Eye For Film >> Movies >> The Devil's Advocate (1997) Film Review
The Devil's Advocate
Reviewed by: Angus Wolfe Murray
The devil has the best tunes, the best chat up lines, the best babes. And now he has the best law firm in New York. It is not fair. It is not a bundle of laughs, either. If you're Old Nick and can do anything (God's on a sabbatical in this one), why bother to go to work?
Al Pacino is John Milton (aka Satan). He wears black, travels by subway, shows off his new set of gnashers by smiling all the time and fancies himself as a sex machine. He lives above the shop in a penthouse overlooking the city. When asked, "Where's the bedroom?", he replies: "I don't sleep." Insomnia comes with the job.
Keanu Reeves is made to act for a change. He's married to Charlize Theron (ex-model from South Africa, who does more than take her top off) and he has a reputation of being the smartest defense attorney in Florida. He's called Kevin Lomax, which doesn't have the ring of Clarence Darrow somehow, but no matter. In court, he's tough on vulnerable witnesses, suffers a sense of humour failure and has never lost a case.
Milton dispatches a minion to entice Lomax to The Big Apple. Once there, he makes him an offer he can't refuse (sexy salary, posh apartment, high profile clients).

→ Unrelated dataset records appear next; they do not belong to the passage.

-- ==== Sys2Proof/Tests/Slice0.lean ====
section
/-! SUPPORT. Tests: ill-formed operations are refused, words written out from the encodings decode to their operations,
one-step tests against the vectors of 95_test_vectors.md, and a witness for the hypotheses of each statement. -/

namespace Sys2Proof.Tests

open Sys2Proof Sys2Proof.Machine

-- One theorem after another: each `decide +kernel` waits for the kernel, and a thread each would exhaust the memory limit.
set_option Elab.async false

/-! ## Well-formedness refuses -/

theorem test_wf_refuses :
    (Instr.cmdReserved 4).wf = false ∧ (Instr.wireEsc 0x7E).wf = false ∧ (Instr.wireLit 0x7E).wf = false ∧
    (Instr.wireLit 0x7D).wf = false ∧ (Instr.regRd 0x06).wf = false ∧ (Instr.regRd 0x4C).wf = false ∧
    (Instr.regWr 0x05 0).wf = false ∧ (Instr.regWr 0x10 0).wf = false ∧
    (Instr.busError ⟨.rd, .reg, 0x04, 4⟩).wf = false ∧ (Instr.busError ⟨.wr 256, .txbuf, 0, 1⟩).wf = false ∧
    (Instr.btEncode [true] 0 0).wf = false ∧ (Instr.btSlot 3 0).wf = false ∧
    (Instr.btDecodeFixed [1, 1] 0 10 610 1).wf = false ∧ (Instr.btDecodeFixed [1] 0 0 610 1).wf = false ∧
    (Instr.btDecodeReanchor [2, 1] 0 10 610 1).wf = false ∧ (Instr.btDecodeReanchor [1] 0 0 610 1).wf = false ∧
    (Instr.frUnescape [0x61, 0x7E]).wf = false := by decide

theorem test_wf_refuses_long :
    (Instr.frame (List.replicate 1026 0)).wf = false ∧ (Instr.frEncode (List.replicate 1026 0)).wf = false ∧
    (Instr.rxDeliver false (List.replicate 1025 0)).wf = false := by decide +kernel

/-! ## Decoding: words from the encodings of 30_encoding.md -/

theorem test_decode_cmd :
    decode (.cmd 0x00000000) = .nop ∧ decode (.cmd 0x00000001) = .send ∧ decode (.cmd 0x00000002) = .rxEnable ∧
    decode (.cmd 0x00000003) = .rxDisable ∧ decode (.cmd 0x00000004) = .softReset ∧
    decode (.cmd 0x80000001) = .cmdReserved 0x80000001 := by decide

/-- Among them R116: an ESC before the closing FLAG, and bytes that are no Raw Frame; the last of these decode, to `[5D]`,
by a pair that no encoder sends (log 2). -/
theorem test_decode_wire_hdr_frame :
    decode (.wire 0b01111110 none) = .wireFlag ∧ decode (.wire 0b01111101 (some 0x5E)) = .wireEsc 0x5E ∧
    decode (.wire 0x61 none) = .wireLit 0x61 ∧ decode (.wire 0x61 (some 0x7E)) = .wireLit 0x61 ∧
    decode (.wire 0b01111101 none) = .frUnescape [0x7D] ∧ decode (.wire 0b01111101 (some 0x7E)) = .frUnescape [0x7D] ∧
    decode (.hdr 0b00000001) = .hdr true ∧ decode (.hdr 0xFE) = .hdr false ∧
    decode (.frame [0x7E, 0x61, 0x43, 0xBE, 0xB7, 0xE8, 0x7E]) = .frame [0x61] ∧
    decode (.frame [0x7E, 0x61, 0x43, 0xBE, 0xB7, 0xE9, 0x7E])
      = .frDecode (bitsOf [0x7E, 0x61, 0x43, 0xBE, 0xB7, 0xE9, 0x7E]) 1029 ∧
    decode (.frame [0x7E, 0x7E]) = .frDecode (bitsOf [0x7E, 0x7E]) 1029 ∧
    frDecode (bitsOf [0x7E, 0x7D, 0x7D, 0xC4, 0xC2, 0xD8, 0xC7, 0x7E]) 1029 = .ok [0x5D] ∧
    decode (.frame [0x7E, 0x7D, 0x7D, 0xC4, 0xC2, 0xD8, 0xC7, 0x7E])
      = .frDecode (bitsOf [0x7E, 0x7D, 0x7D, 0xC4, 0xC2, 0xD8, 0xC7, 0x7E]) 1029 := by decide +kernel

theorem test_decode_evt :
    decode (.tick true false) = .tick true false ∧ decode (.tick false true) = .tick false true ∧
    decode .reset = .reset ∧ decode .ackStrobe = .ackCapture := by decide

theorem test_decode_bus :
    decode (.bus ⟨.rd, .reg, 0x34, 4⟩) = .regRd 0x34 ∧ decode (.bus ⟨.wr 1, .reg, 0x00, 4⟩) = .regWr 0x00 1 ∧
    decode (.bus ⟨.rd, .rxbuf, 5, 1⟩) = .bufRd .rxbuf 5 ∧ decode (.bus ⟨.rd, .txbuf, 5, 1⟩) = .bufRd .txbuf 5 ∧
    decode (.bus ⟨.wr 0xAA, .txbuf, 31, 1⟩) = .bufWr 31 0xAA ∧
    decode (.bus ⟨.wr 4, .reg, 0x04, 4⟩) = .regWrFlags 4 ∧ decode (.bus ⟨.wr 5, .reg, 0x08, 4⟩) = .regWrIrqEn 5 ∧
    decode (.bus ⟨.wr 2, .reg, 0x30, 4⟩) = .regWrTxLen 2 ∧ decode (.bus ⟨.wr 7, .reg, 0x2C, 4⟩) = .regWrPeerId 7 ∧
    decode (.bus ⟨.wr 1, .reg, 0x10, 4⟩) = .regWrCfgMode 1 ∧ decode (.bus ⟨.wr 2, .reg, 0x14, 4⟩) = .regWrCfgTslot 2 ∧
    decode (.bus ⟨.wr 600, .reg, 0x18, 4⟩) = .regWrCfgTidle 600 ∧
    decode (.bus ⟨.wr 900, .reg, 0x1C, 4⟩) = .regWrCfgTack 900 ∧
    decode (.bus ⟨.wr 2, .reg, 0x20, 4⟩) = .regWrCfgMaxRetry 2 ∧
    decode (.bus ⟨.wr 0, .reg, 0x24, 4⟩) = .regWrCfgAmbig 0 := by decide
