-- ==== Sys2Proof/Machine/State.lean ====
section
/-! DEFINITION. The state of the part, block by block (Table 0-1), as plain data, and its value after reset. -/

namespace Sys2Proof.Machine

/-! ### Timers and events -/

/-- A timer of section 2.4: idle, running with the milliseconds left, paused holding them, or standing
expired (only where a rule says that the timer may stand expired). -/
inductive Timer where
  | idle
  | running (left : Nat)
  | paused (left : Nat)
  | expired
  deriving DecidableEq, Repr

/-- Whether the blocks run, or the settings load of a power-on reset is in progress (R198). -/
inductive Phase where
  | loading | running
  deriving DecidableEq, Repr

/-- The operating modes (R184). The codes of SET_MODE are their positions. -/
inductive Mode where
  | monitor | auto
  deriving DecidableEq, Repr

/-! ### Settings (R197) -/

/-- The nominal frequency of the station, 50,000 or 60,000 mHz (R17). -/
inductive NominalFreq where
  | hz50 | hz60
  deriving DecidableEq, Repr

/-- The output style of a feeder group (section 2.8). -/
inductive Style where
  | pulse | maintained
  deriving DecidableEq, Repr

/-- The bit rates of a link (R176), in the order of setting code 0x14. -/
inductive LineRate where
  | r9600 | r19200 | r57600 | r115200
  deriving DecidableEq, Repr

/-- The system settings, in the code order of Table 10-6. -/
structure SystemSettings where
  fNom : NominalFreq := .hz50
  timeTrim : Int := 0
  styleLow : Style := .pulse
  styleHigh : Style := .pulse
  measTimeoutMs : Nat := 2000
  restoreDelayS : Nat := 30
  restoreIntervalMs : Nat := 2000
  restoreBand : Nat := 300
  restoreStartDelayS : Nat := 20
  srMin : Nat := 150
  startDelayS : Nat := 10
  stopMargin : Nat := 100
  stopDelayS : Nat := 300
  droopOffset : Nat := 200
  droopBand : Nat := 2000
  mlMargin : Nat := 50
  deadConfirmMs : Nat := 5000
  maxAttempts : Nat := 2
  autoBlackstart : Bool := false
  rateA : LineRate := .r115200
  rateB : LineRate := .r115200
  linkBEnabled : Bool := true
  linkErrorReport : Bool := false
  supervision : Nat := 30
  alertLines : Nat := 2
  startMode : Mode := .monitor
  deriving DecidableEq, Repr

/-- The shed settings of Table 5-1. -/
structure ShedSettings where
  threshold : Vector Nat 4 := #v[49000, 48700, 48400, 48000]
  q : Vector Nat 4 := #v[10, 8, 6, 4]
  ufRearm : Nat := 300
  rocofTrip : Nat := 1500
  qr : Nat := 2
  holdoffMs : Nat := 500
  deriving DecidableEq, Repr

/-- The feeder settings of Table 4-1. -/
structure FeederSettings where
  inService : Bool := false
  shedRank : Nat := 0
  ufStage : Nat := 0
  blockKw : Nat := 0
  autoInhibit : Bool := false
  styleOverride : Bool := false
  pulseMs : Nat := 200
  operateMs : Nat := 500
  deriving DecidableEq, Repr

/-- The crank_report setting of Table 7-1, in the order of its values. -/
inductive CrankReport where
  | onTime | rest | both
  deriving DecidableEq, Repr

/-- The set settings of Table 7-1. `runtime` is also GEN's runtime counter (R132). -/
structure SetSettings where
  inService : Bool := false
  ratedKw : Nat := 100
  minLoadKw : Nat := 0
  stepKw : Nat := 0
  energyKws : Nat := 0
  crankOnMs : Nat := 5000
  crankRestMs : Nat := 10000
  crankAttempts : Nat := 3
  runupMs : Nat := 10000
  syncTimeoutMs : Nat := 60000
  unloadTimeoutMs : Nat := 60000
  cooldownMs : Nat := 120000
  crankReport : CrankReport := .onTime
  rankOverride : Nat := 0
  runtime : Nat := 0
  deriving DecidableEq, Repr

/-- The channel settings of Table 8-1. -/
structure PvSettings where
  inService : Bool := false
  ratedKw : Nat := 100
  rampUp : Nat := 10
  hostCeiling : Nat := 0
  fallbackCeiling : Nat := 0
  pwmPeriodMs : Nat := 10
  inverted : Bool := false
  deriving DecidableEq, Repr

/-- The event modes of an input (section 2.4 of chapter 2). -/
inductive EventMode where
  | none | level | rising | falling | any
  deriving DecidableEq, Repr

/-- The two event categories (section 11.1). -/
inductive Category where
  | protection | advisory
  deriving DecidableEq, Repr

/-- The input settings of section 2.1 of chapter 2. -/
structure InputSettings where
  debounce : Nat := 10
  latch : Bool := false
  mode : EventMode := .none
  category : Category := .advisory
  deriving DecidableEq, Repr

/-- The seven step kinds of section 9.2, in the order of Table 10-9. -/
inductive StepKind where
  | startLead | closeFeeder | wait | waitStable | startNext | releasePv | stop
  deriving DecidableEq, Repr

/-- One step of a black-start plan (Table 10-9). The step kind END is `StepKind.stop`. -/
structure PlanStep where
  kind : StepKind
  object : Nat
  param : Nat
  timeout : Nat
  skippable : Bool
  deriving DecidableEq, Repr

/-- A black-start plan: 0..12 steps and its instance number (section 9.2). -/
structure Plan where
  steps : List PlanStep := []
  inst : Byte := 0
  deriving DecidableEq, Repr

/-- The working settings (R197). The default values are those of a defaulted load (R198). -/
structure Settings where
  sys : SystemSettings := {}
  stages : ShedSettings := {}
  feeders : Vector FeederSettings 16 := Vector.replicate 16 {}
  sets : Vector SetSettings 4 := Vector.replicate 4 {}
  channels : Vector PvSettings 6 := Vector.replicate 6 {}
  inputs : Vector InputSettings 32 := Vector.replicate 32 {}
  directory : Vector (Option (Fin 4)) 4 := Vector.replicate 4 none
  plans : Vector Plan 4 := Vector.replicate 4 {}
  deriving DecidableEq, Repr

/-! ### Time base -/

/-- The free-running counts of R1 and section 2.4. -/
structure TimeBase where
  /-- The capture counter, in ticks of the 10 MHz reference. -/
  capture : Stamp := 0
  /-- Part time, in milliseconds. -/
  part : Stamp := 0
  /-- Ticks since the last millisecond of part time, 0..9,999. -/
  sub : Nat := 0
  /-- Milliseconds since the last 100 ms tick of part time, 0..99 (R151, log 10). -/
  tenth : Nat := 0
  /-- The time left of the settings load (R198). -/
  load : Timer := .idle
  deriving DecidableEq, Repr

/-! ### FMON -/

/-- The bus states of Table 1-1, in its order. -/
inductive BusState where
  | dead | settling | live
  deriving DecidableEq, Repr

/-- How the present SETTLING episode began (R13). -/
inductive SettlingOrigin where
  | none | atDead | fromBreak
  deriving DecidableEq, Repr

/-- The present-value record (R10). `eOn` is the stored energy used for the imbalance estimate. -/
structure PresentValue where
  f : Nat
  r : Option Int
  dP : Option Int
  s4 : Nat
  eOn : Option Nat
  seq : BitVec 16
  time : Stamp
  deriving DecidableEq, Repr

/-- The state of the bus frequency monitor (Table 1-3). -/
structure FMon where
  reference : Option Stamp := none
  periodRing : List Nat := []
  freqRing : List Nat := []
  present : Option PresentValue := none
  seq : BitVec 16 := 0
  rejected : Nat := 0
  bus : BusState := .dead
  origin : SettlingOrigin := .none
  deriving DecidableEq, Repr

/-! ### INC -/

/-- The state of one discrete input (Table 2-1), with its pin. -/
structure InputCtl where
  /-- The level standing at the pin. The environment drives it. -/
  raw : Bool := false
  prev : Bool := false
  counter : Nat := 0
  debounced : Bool := false
  lastRead : Bool := false
  view : Bool := false
  flag : Bool := false
  /-- MODEL'S OWN: the present sample made a debounced change that has not been taken yet (log 3). -/
  changeDue : Bool := false
  deriving DecidableEq, Repr

/-! ### MTB -/

/-- One measurement point (R40). -/
structure Point where
  value : Int := 0
  age : Nat := 65535
  stale : Bool := true
  deriving DecidableEq, Repr

/-- The measurement table: 26 points (R40). -/
structure MeasTable where
  feeders : Vector Point 16 := Vector.replicate 16 {}
  sets : Vector Point 4 := Vector.replicate 4 {}
  channels : Vector Point 6 := Vector.replicate 6 {}
  deriving DecidableEq, Repr

/-- The points an update notice or a stale notice names (R44, R46). -/
structure PointNames where
  feeders : List (Fin 16) := []
  sets : List (Fin 4) := []
  channels : List (Fin 6) := []
  deriving DecidableEq, Repr

/-! ### FDT and the line drivers -/

/-- The failure direction of a FAILED feeder (Table 4-2). -/
inductive FailDir where
  | trip | close
  deriving DecidableEq, Repr

/-- The feeder states of Table 4-3. -/
inductive FeederState where
  | closed | opened | opening | closing | failed (dir : FailDir) | outOfService
  deriving DecidableEq, Repr

/-- The origins of an operation request (section 4.2). -/
inductive OpOrigin where
  | autoShed | manualShed | restore | blackstart | host
  deriving DecidableEq, Repr

/-- The causes of a feeder notice (R62). -/
inductive FeederCause where
  | taken | acceptedPosition | complete | failed | external | failureEnded | service
  deriving DecidableEq, Repr

/-- The control state of one feeder (Table 4-2) and its line driver (section 2.8). -/
structure FeederCtl where
  state : FeederState := .outOfService
  timer : Timer := .idle
  origin : Option OpOrigin := none
  generation : Byte := 0
  operated : Bool := false
  shed : Bool := false
  /-- The TRIP line (R35). -/
  trip : Bool := false
  /-- The CLOSE line (R35, R36). -/
  close : Bool := false
  /-- The commanded position, `true` for closed (R34). -/
  commanded : Bool := false
  /-- The running pulse of PULSE style (R35). -/
  pulse : Timer := .idle
  deriving DecidableEq, Repr

/-! ### SHD -/

/-- An item of the recent-shed credit list (R83). -/
structure CreditItem where
  feeder : Fin 16
  snapshot : Int
  expiry : Stamp
  deriving DecidableEq, Repr

/-- An item of the target-trip list (R85). -/
structure TargetItem where
  feeder : Fin 16
  snapshot : Int
  deriving DecidableEq, Repr

/-- The state of the shed unit (Table 5-2). -/
structure Shd where
  counts : Vector Nat 4 := Vector.replicate 4 0
  armed : Vector Bool 4 := Vector.replicate 4 true
  qual : Nat := 0
  holdoff : Timer := .idle
  credit : List CreditItem := []
  targets : List TargetItem := []
  deriving DecidableEq, Repr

Mary Anne (Mrs L) is a small town girl, who finds big spending and nothing to do a drag. She starts seeing things, scary things and tells Kevin, who hasn't time to listen.
Taylor Hackford needs lessons from The Witches Of Eastwick and Jacob's Ladder. A movie like this should be fun, or disturbing. To be neither means that two-and-a-half hours watching Reeves attempt a purposeful expression and Pacino play the diabolical charm card is a long time waiting for cheesy effects and naked bods.
As usual with the paranormal, it is easy to cheat. Milton, being The Big Bad One, can kill people miles away and manipulate just about any catastrophe. He has a personal reason for wanting Lomax in New York, which gives the finale a tweak. Otherwise, it is difficult to care what colour wallpaper Mary Anne choses or why phantom joggers haunt Central Park. To pretend that a middle-aged, vertically challenged lawyer controls life as we know it makes a nonsense of fate, choice and Mother Theresa. It makes a nonsense of The Devil's Advocate.